The one or more embodiments are used herein to illustrate one or more aspects, one or more features, one or more concepts, and/or one or more examples. A physical embodiment of an apparatus, an article of manufacture, a machine, and/or of a process may include one or more of the aspects, features, concepts, examples, etc. described with reference to one or more of the embodiments discussed herein. Further, from figure to figure, the embodiments may incorporate the same or similarly named functions, steps, modules, etc. that may use the same or different reference numbers and, as such, the functions, steps, modules, etc. may be the same or similar functions, steps, modules, etc. or different ones.

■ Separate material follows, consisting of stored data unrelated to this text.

-- ==== Sys2Proof/Machine/JournalOps.lean ====
section
/-! DEFINITION. The journal in its NVM: the ring of segments, programs and erases, wear (14 R372), interrupted writes (18 R447), and
the bytes of an entry (16 R416, R417). -/

namespace Sys2Proof.Machine

/-- JOURNAL_CAPACITY (14 R372). -/
def State.journalCapacity (s : State) : Nat := 128 * s.nvm.segs.length

/-- JOURNAL_NEXT: the next SEQ. -/
def State.journalNext (s : State) : Nat := s.nvm.next

/-- JOURNAL_OLDEST: the SEQ of the oldest held entry; with none held, the next SEQ. -/
def State.journalOldest (s : State) : Nat :=
  match s.nvm.entries.getLast? with
  | some x => x.2.seq
  | none =>
    match s.nvm.queue with
    | e :: _ => e.seq
    | [] => s.nvm.next

/-- The erase count of a segment. -/
def State.eraseCount (s : State) (g : Nat) : Nat := tget 0 s.nvm.erases g

/-- NVM_MAX_ERASES. -/
def State.maxErases (s : State) : Nat := s.nvm.erases.foldl (fun m x => max m x.2) 0

/-- The spare with the lowest erase count, lowest number first. -/
def State.bestSpare (s : State) : Option Nat :=
  s.nvm.spares.foldl (fun b g =>
    match b with
    | none => some g
    | some h => if s.eraseCount g < s.eraseCount h then some g else some h) none

/-- Event 1 of class 3, NVM wear, for a segment (14 R369, R372). -/
def State.wearEvent (s : State) (g : Nat) : State := s.raiseS 1 (g + 3 * 2 ^ 8 + 2 ^ 10)

/-- The ring's segment at its next place, and its position in the ring. -/
def State.segHere (s : State) : Nat := (s.nvm.segs[s.nvm.place / 128]?).getD 0

/-- Replace the segment at the next place. -/
def State.putSeg (s : State) (g : Nat) : State :=
  { s with nvm := { s.nvm with segs := s.nvm.segs.set (s.nvm.place / 128) g, erased := true } }

/-- Retire the segment at the next place: the best spare takes its place, or the ring shrinks by 128 entries (14 R372). -/
def State.retireSeg (s : State) : State :=
  let g := s.segHere
  let s : State := { s with nvm := { s.nvm with bad := s.nvm.bad.erase g } }
  match s.bestSpare with
  | some h =>
    let s := ({ s with nvm := { s.nvm with spares := s.nvm.spares.erase h } } : State).putSeg h
    if s.nvm.spares.isEmpty then s.wearEvent h else s
  | none =>
    let i := s.nvm.place / 128
    let shift := fun (p : Nat) => if 128 * (i + 1) ≤ p then p - 128 else p
    let segs := s.nvm.segs.eraseIdx i
    let s : State := { s with nvm := { s.nvm with
      segs := segs, erased := false, place := if 128 * segs.length ≤ s.nvm.place then 0 else s.nvm.place
      entries := s.nvm.entries.map (fun x => (shift x.1, x.2))
      damaged := s.nvm.damaged.map (fun x => (shift x.1, x.2)) } }
    s.wearEvent g

/-- The erase of the segment at the next place ends (14 R372): its entries are gone; it is retired when worn out or not verified, and
exchanged for the least worn spare when their counts differ by more than 1,000. -/
def State.eraseDone (s : State) (verified : Bool) : State :=
  let g := s.segHere
  let i := s.nvm.place / 128
  let s : State := { s with nvm := { s.nvm with
    entries := s.nvm.entries.filter (fun x => x.1 / 128 != i)
    damaged := s.nvm.damaged.filter (fun x => x.1 / 128 != i)
    erases := tput (s.eraseCount g + 1) g s.nvm.erases } }
  if !verified || s.nvm.bad.contains g || 900000 ≤ s.eraseCount g then s.retireSeg
  else
    match s.bestSpare with
    | some h =>
      if s.eraseCount h + 1000 < s.eraseCount g then
        ({ s with nvm := { s.nvm with spares := s.nvm.spares.erase h ++ [g] } } : State).putSeg h
      else { s with nvm := { s.nvm with erased := true } }
    | none => { s with nvm := { s.nvm with erased := true } }

/-- The ring moves to its next place. -/
def State.nextPlace (s : State) : State :=
  let p := s.nvm.place + 1
  let p := if s.journalCapacity ≤ p then 0 else p
  { s with nvm := { s.nvm with place := p, erased := s.nvm.erased && p % 128 != 0 } }

/-- The program of the oldest queued entry ends. One that fails to verify is made again in the next place, and its segment is retired
when the ring next reaches it (14 R372). -/
def State.programDone (s : State) (verified : Bool) : State :=
  match s.nvm.queue with
  | [] => s
  | e :: rest =>
    if verified then
      ({ s with nvm := { s.nvm with queue := rest, entries := (s.nvm.place, e) :: s.nvm.entries } } : State).nextPlace
    else
      ({ s with nvm := { s.nvm with bad := if s.nvm.bad.contains s.segHere then s.nvm.bad else s.nvm.bad ++ [s.segHere] } } : State).nextPlace

/-- One NVM operation of the journal ends (14 R372). Nothing is programmed or erased while VNVM is out of range, or with no entry
waiting, or with no segment left. -/
def State.nvmDone (s : State) (verified : Bool) : State :=
  if !s.vnvm || s.nvm.queue.isEmpty || s.nvm.segs.isEmpty || !s.pd 1 then s
  else if s.nvm.erased then s.programDone verified
  else s.eraseDone verified

/-- Write the queue out, before a planned loss of PD1's state (15 R383, 16 R415): `fuel` bounds the operations. -/
def State.nvmFlush (s : State) : Nat → State
  | 0 => s
  | n + 1 => if s.nvm.queue.isEmpty || !s.vnvm then s else (s.nvmDone true).nvmFlush n

/-- Write out everything that is queued: each entry takes at most one erase and one program. -/
def State.journalOut (s : State) : State := s.nvmFlush (2 * s.nvm.queue.length + 2)

/-- VNVM is lost while an entry is being written: the entry reads DAMAGED; the metadata word left is free (18 R447; assumption 3). -/
def State.nvmInterrupted (s : State) : State :=
  match s.nvm.queue with
  | [] => s
  | e :: rest =>
    if s.nvm.erased && s.pd 1 then
      match s.free with
      | (s, v) =>
        ({ s with nvm := { s.nvm with
          queue := rest, entries := (s.nvm.place, e) :: s.nvm.entries, damaged := tput (v % 2 ^ 39) s.nvm.place s.nvm.damaged } } : State).nextPlace
    else s

/-- The metadata word of a place (08 R457). -/
def State.metaWord (s : State) (k : Nat) : Stored :=
  match s.nvm.damaged.find? (fun x => x.1 == k) with
  | some x => BitVec.ofNat 39 x.2
  | none =>
    match s.nvm.entries.find? (fun x => x.1 == k) with
    | some x => encodeWord (BitVec.ofNat 32 x.2.seq)
    | none => BitVec.allOnes 39

/-! The bytes of an entry. -/

/-- A MAC address, octet 1 first (16 R416). -/
def macBytes (m : BitVec 48) : List Byte := (List.range 6).map (fun i => m.extractLsb' (40 - 8 * i) 8)

/-- Bytes 16 to 21 of an entry: its source (16 R416). -/
def srcBytes : Src → List Byte
  | .net m => macBytes m
  | .console n p => [BitVec.ofNat 8 p.val, BitVec.ofNat 8 n.val, 0, 0, 0, 0]

/-- Is the source the console window? -/
def srcConsole : Src → Bool
  | .net _ => false
  | .console _ _ => true

/-- An entry as JOURNAL_READ returns it (16 R416, R417). -/
def JEntry.bytes (e : JEntry) (damaged : Bool) : List Byte :=
  if damaged then natBytes 4 e.seq ++ List.replicate 11 0 ++ [0x20] ++ List.replicate 24 0
  else
    let long := decide (8 < e.length)
    natBytes 4 e.seq ++ natBytes 8 e.time ++ natBytes 2 (e.key / 256) ++ natBytes 1 e.key ++
      [BitVec.ofNat 8 (e.kind + (srcConsole e.src).toNat * 16 + long.toNat * 64)] ++ srcBytes e.src ++
      [if long then 0xFF else BitVec.ofNat 8 e.length, 0] ++ natBytes 8 e.old ++ natBytes 8 e.new

/-- The held entries in ascending SEQ, each with its place; entries that still wait for the NVM have none. -/
def State.journalHeld (s : State) : List (Option Nat × JEntry) :=
  s.nvm.entries.reverse.map (fun x => (some x.1, x.2)) ++ s.nvm.queue.map (fun e => (none, e))

/-- Does the entry of a place read damaged? -/
def State.damagedAt (s : State) (place : Option Nat) : Bool :=
  match place with
  | none => false
  | some k => s.nvm.damaged.any (fun x => x.1 == k)

/-- The entries that JOURNAL_READ returns (16 R417). -/
def State.journalRead (s : State) (start max : Nat) : List (Option Nat × JEntry) :=
  (s.journalHeld.filter (fun x => start ≤ x.2.seq)).take (min max 25)

/-- JOURNAL_READ reads the metadata words of the entries it returns (08 R217): errors are counted and correctable ones reported. No word
is written back, because an NVM place is written only once (14 R372; DEDUCED, assumption 82). -/
def State.journalScan (s : State) (start max : Nat) : State :=
  (s.journalRead start max).foldl (fun s x =>
    match x.1 with
    | none => s
    | some k =>
      match decodeWord (s.metaWord k) with
      | .clean _ => s
      | .corrected _ bit => s.reportCe 4 0 k bit
      | .uncorrectable => s.bump (K.arrayUe 4)) s

/-- The answer payload of JOURNAL_READ (16 R417). -/
def State.journalPayload (s : State) (start max : Nat) : List Byte :=
  let l := s.journalRead start max
  natBytes 4 s.journalOldest ++ natBytes 4 s.journalNext ++
    [BitVec.ofNat 8 l.length, if start < s.journalOldest then 1 else 0, 0, 0] ++
    l.flatMap (fun x => x.2.bytes (s.damagedAt x.1))

end Sys2Proof.Machine
end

Unless specifically stated to the contra, signals to, from, and/or between elements in a figure of any of the figures presented herein may be analog or digital, continuous time or discrete time, and single-ended or differential. For instance, if a signal path is shown as a single-ended path, it also represents a differential signal path. Similarly, if a signal path is shown as a differential path, it also represents a single-ended signal path. While one or more particular architectures are described herein, other architectures can likewise be implemented that use one or more data buses not expressly shown, direct connectivity between elements, and/or indirect coupling between other elements as recognized by one of average skill in the art.

The term “module” is used in the description of one or more of the embodiments. A module implements one or more functions via a device such as a processor or other processing device or other hardware that may include or operate in association with a memory that stores operational instructions. A module may operate independently and/or in conjunction with software and/or firmware. As also used herein, a module may contain one or more sub-modules, each of which may be one or more modules.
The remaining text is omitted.